Gladys Frisbie Gudge was a diligent reader of the fashion magazines, and kept herself right up to the minute with the styles; also she had got herself a book on etiquette, and learned it by heart from cover to cover, and now she took Peter in hand and taught it to him. Why must he always be a “Jimmie Higgins” of the “Whites?” Why should he not acquire the vocabulary of an educated man, the arts and graces of the well-to-do? Gladys knew that it is these subtleties which determine your salary in the long run; so every Sunday morning she would dress him up with a new brown derby and a new pair of brown kid gloves, and take him to the Church of the Divine Compassion, and they would listen to the patriotic sermon of the Rev. de Willoughby Stotterbridge, and Gladys would bow her head in prayer, and out of the corner of her eye would get points on costumes from the lady in the next pew. And afterwards they would join the Sunday parade, and Gladys would point out to Peter the marks of what she called “gentility.” In the evenings they would go walking, and she would stop in front of the big shop-windows, or take him into the hotel lobbies where the rich could be seen free of charge. Peter would be hungry, and would want to go to a cheap restaurant and fill himself up with honest grub; but Gladys, who had the appetite of a bird, would insist on marching him into the dining-room of the Hotel de Soto and making a meal upon a cup of broth and some bread and butter--just in order that they might gaze upon a scene of elegance and see bow “genteel” people ate their food.

Section 79

And just as ardently as Gladys Frisbie Gudge adored the rich, so ardently did she object to the poor. If you pinned her down to it, she would admit that there had to be poor; there could not be gentility, except on the basis of a large class of ungentility. The poor were all right in their place; what Gladys objected to was their presuming to try to get out of their place, or to criticise their betters. She had a word by which she summed up everything that she despised in the world, and that word was “common;” she used it to describe the sort of people she declined to meet, and she used it in correcting Peter’s manners and his taste in hats. To be “common” was to be damned; and when Gladys saw people who were indubitably and inescapably “common,” presuming to set themselves up and form standards of their own, she took it as a personal affront, she became vindictive and implacable towards them. Each and every one of them became to her a personal enemy, an enemy to something far more precious than her person, an enemy to the thing she aspired to become, to her ideal.

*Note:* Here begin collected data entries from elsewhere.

/-! The fields after `acceptDecode`. -/

@[simp] theorem acceptDecode_aw (s : State) (c : Call) :
    (acceptDecode s c).aw = s.aw := rfl
@[simp] theorem acceptDecode_e (s : State) (c : Call) :
    (acceptDecode s c).e = s.e := rfl
@[simp] theorem acceptDecode_mem (s : State) (c : Call) :
    (acceptDecode s c).mem = s.mem := rfl
@[simp] theorem acceptDecode_unowned (s : State) (c : Call) :
    (acceptDecode s c).unowned = s.unowned := rfl
@[simp] theorem acceptDecode_dcalls (s : State) (c : Call) :
    (acceptDecode s c).dcalls = c :: s.dcalls := rfl
@[simp] theorem acceptDecode_ecalls (s : State) (c : Call) :
    (acceptDecode s c).ecalls = s.ecalls := rfl
@[simp] theorem acceptDecode_pending (s : State) (c : Call) :
    (acceptDecode s c).pending = s.pending := rfl
@[simp] theorem acceptDecode_lastRead (s : State) (c : Call) :
    (acceptDecode s c).lastRead = s.lastRead := rfl
@[simp] theorem acceptDecode_free (s : State) (c : Call) :
    (acceptDecode s c).free = s.free := rfl
@[simp] theorem acceptDecode_dphase (s : State) (c : Call) :
    (acceptDecode s c).d.dphase = .busy := rfl
@[simp] theorem acceptDecode_inv (s : State) (c : Call) :
    (acceptDecode s c).d.inv = false := rfl
@[simp] theorem acceptDecode_dsrc (s : State) (c : Call) :
    (acceptDecode s c).d.dsrc = s.d.dsrc := rfl
@[simp] theorem acceptDecode_dlen (s : State) (c : Call) :
    (acceptDecode s c).d.dlen = s.d.dlen := rfl
@[simp] theorem acceptDecode_ddst (s : State) (c : Call) :
    (acceptDecode s c).d.ddst = s.d.ddst := rfl
@[simp] theorem acceptDecode_doutlen (s : State) (c : Call) :
    (acceptDecode s c).d.doutlen = 0 := rfl
@[simp] theorem acceptDecode_ddin (s : State) (c : Call) :
    (acceptDecode s c).d.ddin = s.d.ddin := rfl
@[simp] theorem acceptDecode_ddout (s : State) (c : Call) :
    (acceptDecode s c).d.ddout = s.d.ddout := rfl
@[simp] theorem acceptDecode_didx (s : State) (c : Call) :
    (acceptDecode s c).d.didx = 0 := rfl
@[simp] theorem acceptDecode_dbad (s : State) (c : Call) :
    (acceptDecode s c).d.dbad = false := rfl

/-! The fields after `acceptEncode`. -/

@[simp] theorem acceptEncode_aw (s : State) (url np : Bool) (c : Call) :
    (acceptEncode s url np c).aw = s.aw := rfl
@[simp] theorem acceptEncode_d (s : State) (url np : Bool) (c : Call) :
    (acceptEncode s url np c).d = s.d := rfl
@[simp] theorem acceptEncode_mem (s : State) (url np : Bool) (c : Call) :
    (acceptEncode s url np c).mem = s.mem := rfl
@[simp] theorem acceptEncode_unowned (s : State) (url np : Bool) (c : Call) :
    (acceptEncode s url np c).unowned = s.unowned := rfl
@[simp] theorem acceptEncode_dcalls (s : State) (url np : Bool) (c : Call) :
    (acceptEncode s url np c).dcalls = s.dcalls := rfl
@[simp] theorem acceptEncode_ecalls (s : State) (url np : Bool) (c : Call) :
    (acceptEncode s url np c).ecalls = c :: s.ecalls := rfl
@[simp] theorem acceptEncode_pending (s : State) (url np : Bool) (c : Call) :
    (acceptEncode s url np c).pending = s.pending := rfl
@[simp] theorem acceptEncode_lastRead (s : State) (url np : Bool) (c : Call) :
    (acceptEncode s url np c).lastRead = s.lastRead := rfl
@[simp] theorem acceptEncode_free (s : State) (url np : Bool) (c : Call) :
    (acceptEncode s url np c).free = s.free := rfl
@[simp] theorem acceptEncode_ephase (s : State) (url np : Bool) (c : Call) :
    (acceptEncode s url np c).e.ephase = .busy := rfl
@[simp] theorem acceptEncode_esrc (s : State) (url np : Bool) (c : Call) :
    (acceptEncode s url np c).e.esrc = s.e.esrc := rfl
@[simp] theorem acceptEncode_elen (s : State) (url np : Bool) (c : Call) :
    (acceptEncode s url np c).e.elen = s.e.elen := rfl
@[simp] theorem acceptEncode_edst (s : State) (url np : Bool) (c : Call) :
    (acceptEncode s url np c).e.edst = s.e.edst := rfl
@[simp] theorem acceptEncode_eoutlen (s : State) (url np : Bool) (c : Call) :
    (acceptEncode s url np c).e.eoutlen = 0 := rfl
@[simp] theorem acceptEncode_edin (s : State) (url np : Bool) (c : Call) :
    (acceptEncode s url np c).e.edin = s.e.edin := rfl
@[simp] theorem acceptEncode_edout (s : State) (url np : Bool) (c : Call) :
    (acceptEncode s url np c).e.edout = s.e.edout := rfl
@[simp] theorem acceptEncode_eidx (s : State) (url np : Bool) (c : Call) :
    (acceptEncode s url np c).e.eidx = 0 := rfl
@[simp] theorem acceptEncode_eurl (s : State) (url np : Bool) (c : Call) :
    (acceptEncode s url np c).e.eurl = url := rfl
@[simp] theorem acceptEncode_enp (s : State) (url np : Bool) (c : Call) :
    (acceptEncode s url np c).e.enp = np := rfl

/-! The fields after `finishDec4`. -/

@[simp] theorem finishDec4_aw (s : State) (w : Word) :
    (finishDec4 s w).aw = s.aw := rfl
@[simp] theorem finishDec4_e (s : State) (w : Word) :
    (finishDec4 s w).e = s.e := rfl
@[simp] theorem finishDec4_mem (s : State) (w : Word) :
    (finishDec4 s w).mem = s.mem := rfl
@[simp] theorem finishDec4_unowned (s : State) (w : Word) :
    (finishDec4 s w).unowned = s.unowned := rfl
@[simp] theorem finishDec4_dcalls (s : State) (w : Word) :
    (finishDec4 s w).dcalls = s.dcalls := rfl
@[simp] theorem finishDec4_ecalls (s : State) (w : Word) :
    (finishDec4 s w).ecalls = s.ecalls := rfl
@[simp] theorem finishDec4_pending (s : State) (w : Word) :
    (finishDec4 s w).pending = s.pending := rfl
@[simp] theorem finishDec4_lastRead (s : State) (w : Word) :
    (finishDec4 s w).lastRead = s.lastRead := rfl
@[simp] theorem finishDec4_free (s : State) (w : Word) :
    (finishDec4 s w).free = s.free := rfl
@[simp] theorem finishDec4_dphase (s : State) (w : Word) :
    (finishDec4 s w).d.dphase = .done := rfl
@[simp] theorem finishDec4_inv (s : State) (w : Word) :
    (finishDec4 s w).d.inv = bad w := rfl
@[simp] theorem finishDec4_dsrc (s : State) (w : Word) :
    (finishDec4 s w).d.dsrc = s.d.dsrc := rfl
@[simp] theorem finishDec4_dlen (s : State) (w : Word) :
    (finishDec4 s w).d.dlen = s.d.dlen := rfl
@[simp] theorem finishDec4_ddst (s : State) (w : Word) :
    (finishDec4 s w).d.ddst = s.d.ddst := rfl
@[simp] theorem finishDec4_doutlen (s : State) (w : Word) :
    (finishDec4 s w).d.doutlen = s.d.doutlen := rfl
@[simp] theorem finishDec4_ddin (s : State) (w : Word) :
    (finishDec4 s w).d.ddin = s.d.ddin := rfl
@[simp] theorem finishDec4_ddout (s : State) (w : Word) :
    (finishDec4 s w).d.ddout = .put w := rfl
@[simp] theorem finishDec4_didx (s : State) (w : Word) :
    (finishDec4 s w).d.didx = s.d.didx := rfl
@[simp] theorem finishDec4_dbad (s : State) (w : Word) :
    (finishDec4 s w).d.dbad = s.d.dbad := rfl

/-! The fields after `finishEnc3`. -/

@[simp] theorem finishEnc3_aw (s : State) (w : Word) :
    (finishEnc3 s w).aw = s.aw := rfl
@[simp] theorem finishEnc3_d (s : State) (w : Word) :
    (finishEnc3 s w).d = s.d := rfl
@[simp] theorem finishEnc3_mem (s : State) (w : Word) :
    (finishEnc3 s w).mem = s.mem := rfl
@[simp] theorem finishEnc3_unowned (s : State) (w : Word) :
    (finishEnc3 s w).unowned = s.unowned := rfl
@[simp] theorem finishEnc3_dcalls (s : State) (w : Word) :
    (finishEnc3 s w).dcalls = s.dcalls := rfl
@[simp] theorem finishEnc3_ecalls (s : State) (w : Word) :
    (finishEnc3 s w).ecalls = s.ecalls := rfl
@[simp] theorem finishEnc3_pending (s : State) (w : Word) :
    (finishEnc3 s w).pending = s.pending := rfl
@[simp] theorem finishEnc3_lastRead (s : State) (w : Word) :
    (finishEnc3 s w).lastRead = s.lastRead := rfl
@[simp] theorem finishEnc3_free (s : State) (w : Word) :
    (finishEnc3 s w).free = s.free := rfl
@[simp] theorem finishEnc3_ephase (s : State) (w : Word) :
    (finishEnc3 s w).e.ephase = .done := rfl
@[simp] theorem finishEnc3_esrc (s : State) (w : Word) :
    (finishEnc3 s w).e.esrc = s.e.esrc := rfl
@[simp] theorem finishEnc3_elen (s : State) (w : Word) :
    (finishEnc3 s w).e.elen = s.e.elen := rfl
@[simp] theorem finishEnc3_edst (s : State) (w : Word) :
    (finishEnc3 s w).e.edst = s.e.edst := rfl
@[simp] theorem finishEnc3_eoutlen (s : State) (w : Word) :
    (finishEnc3 s w).e.eoutlen = s.e.eoutlen := rfl
@[simp] theorem finishEnc3_edin (s : State) (w : Word) :
    (finishEnc3 s w).e.edin = s.e.edin := rfl
@[simp] theorem finishEnc3_edout (s : State) (w : Word) :
    (finishEnc3 s w).e.edout = .put w := rfl
@[simp] theorem finishEnc3_eidx (s : State) (w : Word) :
    (finishEnc3 s w).e.eidx = s.e.eidx := rfl
@[simp] theorem finishEnc3_eurl (s : State) (w : Word) :
    (finishEnc3 s w).e.eurl = s.e.eurl := rfl
@[simp] theorem finishEnc3_enp (s : State) (w : Word) :
    (finishEnc3 s w).e.enp = s.e.enp := rfl

/-! The fields after `decAdvance`. -/

@[simp] theorem decAdvance_aw (s : State) (m : Memory) (b : Bool) (n : Nat) :
    (decAdvance s m b n).aw = s.aw := rfl
@[simp] theorem decAdvance_e (s : State) (m : Memory) (b : Bool) (n : Nat) :
    (decAdvance s m b n).e = s.e := rfl
@[simp] theorem decAdvance_mem (s : State) (m : Memory) (b : Bool) (n : Nat) :
    (decAdvance s m b n).mem = m := rfl
@[simp] theorem decAdvance_unowned (s : State) (m : Memory) (b : Bool) (n : Nat) :
    (decAdvance s m b n).unowned = s.unowned := rfl
@[simp] theorem decAdvance_dcalls (s : State) (m : Memory) (b : Bool) (n : Nat) :
    (decAdvance s m b n).dcalls = s.dcalls := rfl
@[simp] theorem decAdvance_ecalls (s : State) (m : Memory) (b : Bool) (n : Nat) :
    (decAdvance s m b n).ecalls = s.ecalls := rfl
@[simp] theorem decAdvance_pending (s : State) (m : Memory) (b : Bool) (n : Nat) :
    (decAdvance s m b n).pending = s.pending := rfl
@[simp] theorem decAdvance_lastRead (s : State) (m : Memory) (b : Bool) (n : Nat) :
    (decAdvance s m b n).lastRead = s.lastRead := rfl
@[simp] theorem decAdvance_free (s : State) (m : Memory) (b : Bool) (n : Nat) :
    (decAdvance s m b n).free = s.free := rfl
@[simp] theorem decAdvance_dphase (s : State) (m : Memory) (b : Bool) (n : Nat) :
    (decAdvance s m b n).d.dphase = s.d.dphase := rfl
@[simp] theorem decAdvance_inv (s : State) (m : Memory) (b : Bool) (n : Nat) :
    (decAdvance s m b n).d.inv = s.d.inv := rfl
@[simp] theorem decAdvance_dsrc (s : State) (m : Memory) (b : Bool) (n : Nat) :
    (decAdvance s m b n).d.dsrc = s.d.dsrc := rfl
@[simp] theorem decAdvance_dlen (s : State) (m : Memory) (b : Bool) (n : Nat) :
    (decAdvance s m b n).d.dlen = s.d.dlen := rfl
@[simp] theorem decAdvance_ddst (s : State) (m : Memory) (b : Bool) (n : Nat) :
    (decAdvance s m b n).d.ddst = s.d.ddst := rfl
@[simp] theorem decAdvance_doutlen (s : State) (m : Memory) (b : Bool) (n : Nat) :
    (decAdvance s m b n).d.doutlen = advance s.d.doutlen n := rfl
@[simp] theorem decAdvance_ddin (s : State) (m : Memory) (b : Bool) (n : Nat) :
    (decAdvance s m b n).d.ddin = s.d.ddin := rfl
@[simp] theorem decAdvance_ddout (s : State) (m : Memory) (b : Bool) (n : Nat) :
    (decAdvance s m b n).d.ddout = s.d.ddout := rfl
@[simp] theorem decAdvance_didx (s : State) (m : Memory) (b : Bool) (n : Nat) :
    (decAdvance s m b n).d.didx = advance s.d.didx 4 := rfl
@[simp] theorem decAdvance_dbad (s : State) (m : Memory) (b : Bool) (n : Nat) :
    (decAdvance s m b n).d.dbad = b := rfl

Peter had once been like that himself, but now he was so comfortable, he had a tendency to become lazy and easy-going. It was well, therefore, that he had Gladys to jack him up, and keep him on his job. Gladys at first did not meet any Reds face to face, she knew them only by the stories that Peter brought home to her when his day’s work was done. But each new group that he was hounding became to Gladys an assemblage of incarnate fiends, and while she sat polishing the finger-nails of stout society ladies who were too sleepy to talk, Gladys’ busy mind would be working over schemes to foil these fiends.